Saved data entries

/-- t is s with one more command in the core's queue on array x: its number, which the instruction returns with variable latency, is the number before it plus INC (R226), and
it has the queue's priority (R232). Nothing else of the machine changes. -/
def entered (s t : State) (d : BitVec 6) (x : Bool) (inc : Nat) (k : StreamKind) (bank : Bool) (set : Setting) (cref : Nat) (col : Bool) : Prop :=
  let q := queue s x
  let num := (q.issued + inc) % 2 ^ 64
  let c : StreamCmd := { StreamCmd.new k bank set cref col with
    uid := s.fresh, num := num, below := if inc = 0 then q.below else q.issued, pri := q.qp.toNat, issuer := s.leaf.qidx }
  queue t x = ({ q with cmds := q.cmds ++ [c], issued := num, below := c.below } : Queue).setHead s.cycle ∧
  array t x = (array s x).setQueue (s.leaf.core % 4) (queue t x) ∧ (∀ n, n ≠ arrayId s x → t.array n = s.array n) ∧
  t = { outstanding s (.scalar (slot s d) (BitVec.ofNat 64 num)) with arrays := t.arrays, fresh := s.fresh + 1 }

/-- The projected state of a bank for the leaf's core (R222). -/
def projection (s : State) (x b : Bool) : Proj := (array s x).project (s.leaf.core % 4) b

/-- R195 on two cells, with bound registers none at +infinity. -/
def compareCells (a c : Machine.Cell) : Int :=
  match decide (a.special = .none) && decide (c.special = .none), a.bound, c.bound with
  | true, some x, some y => if (x : Int) + y < a.acc - c.acc then 1 else if (x : Int) + y < c.acc - a.acc then -1 else 0
  | _, _, _ => 0

/-- The cell that a reference of SCMP names (Table 9-10). -/
def cellNamed (s : State) (r : Word) : Machine.Cell :=
  cellAt (if flag r 14 then (array s (flag r 15)).bank1 else (array s (flag r 15)).bank0).cells (bits r 0 14)

end Sys2Proof.Spec

/-- R232: SPRI completes and writes the priority of the issuing core's queue on the array it names as min(imm12[2:0], PRI >> 1); the commands already issued, with the priorities they
captured, and everything else of the machine are as before. -/
def Obligations.SpriSetsTheQueuePriority : Prop :=
  ∀ (r : BitVec 1) (p : BitVec 3) (s : State), s.isLight = false →
    exec (.spri r p) s = .next (Spec.withQueue s (decide (r = 1)) { Spec.queue s (decide (r = 1)) with qp := BitVec.ofNat 3 (min p.toNat (s.leaf.ctl.pri.toNat / 2)) })

/-- R195, R230, R231, R238 to R240: SLEN and SSEED have their writes pending to land 1 cycle after issue; SNEST fills the leaf's own nest latch with the descriptor as a read sees it;
SSCL sends its pair to the latches for 24 cycles later; SSTAT returns the status entry, with the last new value that has become readable; SCMP of two cells of banks that the core owns on
one array with none of its commands left returns the comparison. None changes anything else. -/
def Sys2Proof.Spec.StreamSettingsComplete : Prop :=
  ∀ (a b c : BitVec 6) (s : State), s.isLight = false →
    (∀ k : BitVec 5, 4 ≤ k.toNat → k.toNat ≤ 16 →
      exec (.slen k) s = .next { s with leaf := { s.leaf with setting := s.leaf.setting ++ [.ctl 3 (BitVec.ofNat 64 k.toNat)] } }) ∧
    (∀ (w : BitVec 1) (g h : BitVec 2), g ≠ 3 → h ≠ 3 → exec (.sseed a w g h) s = .next { s with leaf := { s.leaf with
      setting := s.leaf.setting ++ .ctl 4 (BitVec.ofNat 64 (4 * g.toNat + h.toNat)) ::
        (if w = 1 then [.ctl 5 (BitVec.ofNat 64 (Spec.bits (s.readS a) 0 32)), .ctl 6 (BitVec.ofNat 64 (Spec.bits (s.readS a) 32 32))] else []) } }) ∧
    (∀ o, o = Spec.bits (s.readS a) 0 16 → o % 64 = 0 →
      ∀ d : BitVec 512, d = BitVec.ofNat 512 (Spec.seenValue s (BitVec.ofNat 64 (3 * 2 ^ 20 + o)) 64) → Spec.chunks d ≤ 2 ^ 32 →
      ∃ t, exec (.snest a) s = .next t ∧ t = { s with cores := t.cores, quires := t.quires } ∧ (∀ n, n ≠ s.leaf.core → t.core n = s.core n) ∧
        t.core s.leaf.core = { s.core s.leaf.core with nests := (t.core s.leaf.core).nests } ∧
        ∀ m, (t.core s.leaf.core).nests.find? (fun x => decide (x.1 = m)) =
          if m = s.leaf.qidx.toNat then some (m, d) else (s.core s.leaf.core).nests.find? (fun x => decide (x.1 = m))) ∧
    (∀ x, x = Spec.flag (s.readS b) 0 → exec (.sscl a b) s = .next (Spec.withQueue s x { Spec.queue s x with
      latch := (Spec.queue s x).latch ++
        [(BitVec.ofNat 32 (Spec.bits (s.readS a) 0 32), BitVec.ofNat 32 (Spec.bits (s.readS a) 32 32), s.cycle + 24)] })) ∧
    (∀ e : Fin 16, e.val = Spec.bits (s.readS b) 0 4 → 
      let due := (s.core s.leaf.core).statusPend.filter (fun x => decide (x.entry.toNat = e.val) && decide (x.ready ≤ s.cycle))
      exec (.sstat a b) s = .next (Spec.outstanding s
        (.scalar (Spec.slot s a) (BitVec.ofNat 64 ((due.getLast?.map StatusPend.val).getD ((s.core s.leaf.core).status[e])).toNat)))) ∧
    (∀ x, x = Spec.flag (s.readS b) 15 → Spec.flag (s.readS c) 15 = x → (Spec.projection s x (Spec.flag (s.readS b) 14)).own = true →
      (Spec.projection s x (Spec.flag (s.readS c) 14)).own = true → (Spec.queue s x).cmds = [] →
      exec (.scmp a b c) s = .next (Spec.outstanding s
        (.scalar (Spec.slot s a) (BitVec.ofInt 64 (Spec.compareCells (Spec.cellNamed s (s.readS b)) (Spec.cellNamed s (s.readS c)))))))

/-- R221, R222, R226, R233 to R237: where the words hold no reserved value, the references and every chunk tile lie within their buffers, the projected bank allows it and the queue has a free entry, SRUN, SCONT,
SDRAIN, SBND and SCLR complete: the command enters the core's queue on the named array with the settings the manual says it captures, and its number is returned. The projected state of the
bank changes as the manual's table says. -/
def Sys2Proof.Spec.StreamCommandsEnter : Prop :=
  ∀ (d b c : BitVec 6) (s : State), Spec.ownsBuffers s → ∀ w o x k inc, w = s.readS b → o = s.readS c → x = Spec.flag w 0 → k = Spec.flag w 1 →
    inc = Spec.bits w 16 4 → (Spec.queue s x).cmds.length < 16 →
    (Spec.countingWordOk w → Spec.operandOk (Spec.bits o 0 22) → Spec.operandOk (Spec.bits o 32 22) → s.leaf.ctl.sgen ∈ [0x1#4, 0x4, 0x6, 0x9] →
      Spec.tilesInside (Spec.nest s) (Spec.bits o 0 20) (64 * Spec.groupSize (Spec.bits w 4 2)) (Spec.strideA (Spec.nest s)) →
      Spec.tilesInside (Spec.nest s) (Spec.bits o 32 20) (64 * Spec.groupSize (Spec.bits w 6 2)) (Spec.strideB (Spec.nest s)) →
      (Spec.flag w 2 = true → (Spec.projection s x k).own = true) →
      ∃ t, exec (.srun d b c) s = .next t ∧ Spec.entered s t d x inc (.srun (Spec.flag w 2)) k (Spec.captured s w o) 0 false ∧
        Spec.projection t x k = (if Spec.flag w 2 then { Spec.projection s x k with one := false, set := Spec.captured s w o }
          else ⟨true, true, Spec.captured s w o⟩)) ∧
    (Spec.countingWordOk w → ∀ r, r = (Spec.projection s x k).set → (Spec.projection s x k).own = true → (Spec.projection s x k).one = true → r.k < 16 →
      Spec.bits (r.sgen.setWidth 64) 0 2 ≠ 0 → Spec.bits (r.sgen.setWidth 64) 2 2 ≠ 0 →
      (∀ l, l < 16384 → ((r.seedA.toNat % 65536 + l * (r.seedA.toNat / 65536)) % 65536).testBit (15 - r.k) = false ∧
        ((r.seedB.toNat % 65536 + l * (r.seedB.toNat / 65536)) % 65536).testBit (15 - r.k) = false) →
      let n : Setting := { r with fa := BitVec.ofNat 2 (Spec.bits w 4 2), fb := BitVec.ofNat 2 (Spec.bits w 6 2), pa := BitVec.ofNat 3 (Spec.bits w 8 3), pb := BitVec.ofNat 3 (Spec.bits w 12 3) }
      (r.bipolar = true → n = r) →
      ∃ t, exec (.scont d b) s = .next t ∧ Spec.entered s t d x inc .scont k n 0 false ∧
        Spec.projection t x k = { Spec.projection s x k with set := { r with k := r.k + 1 } }) ∧
    (Spec.bits w 12 2 < 2 → Spec.bits o 20 2 = 2 → Spec.bits o 0 20 + 65536 ≤ 262144 → Spec.bits o 0 20 % 1024 = 0 → (Spec.projection s x k).own = true →
      (Spec.bits w 4 3 < 6 → ∃ t, exec (.sdrain d b c) s = .next t ∧
        Spec.entered s t d x inc (.sdrain (BitVec.ofNat 3 (Spec.bits w 4 3)) (BitVec.ofNat 4 (Spec.bits w 8 4)) (Spec.flag w 2) s.leaf.ctl.cvtpol) k
          (Spec.projection s x k).set (Spec.bits o 0 20) (decide (Spec.bits w 12 2 = 1)) ∧
        (Spec.projection t x k).own = Spec.flag w 2) ∧
      (∃ t, exec (.sbnd d b c) s = .next t ∧
        Spec.entered s t d x inc .sbnd k (Spec.projection s x k).set (Spec.bits o 0 20) (decide (Spec.bits w 12 2 = 1)) ∧
        Spec.projection t x k = Spec.projection s x k)) ∧
    (∃ t, exec (.sclr d b) s = .next t ∧ Spec.entered s t d x inc .sclr k Setting.blank 0 false ∧ (Spec.projection t x k).own = false)

/-- R217, R233: whether chunk ch has a tile outside its buffer, for the operands of a command word and an operand word. -/
def Sys2Proof.Spec.leavesBuffer (s : State) (w o : Word) (ch : Nat) : Prop :=
  let outside (t : Int) (n : Nat) : Prop := t < 0 ∨ 524288 < t + n
  outside (Spec.tileBase (Spec.nest s) (Spec.bits o 0 20) (Spec.strideA (Spec.nest s)) ch) (64 * Spec.groupSize (Spec.bits w 4 2)) ∨
    outside (Spec.tileBase (Spec.nest s) (Spec.bits o 32 20) (Spec.strideB (Spec.nest s)) ch) (64 * Spec.groupSize (Spec.bits w 6 2))

/-- R229, reason 4: whether bit 15 - k of the seed of lane l is set. -/
def Sys2Proof.Spec.laneHas (seed : BitVec 32) (k l : Nat) : Bool := ((seed.toNat % 65536 + l * (seed.toNat / 65536)) % 65536).testBit (15 - k)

** What you should do **
What lines in the entries above hold "below"? Copy every one.

** Result **
    uid := s.fresh, num := num, below := if inc = 0 then q.below else q.issued, pri := q.qp.toNat, issuer := s.leaf.qidx }
  queue t x = ({ q with cmds := q.cmds ++ [c], issued := num, below := c.below } : Queue).setHead s.cycle ∧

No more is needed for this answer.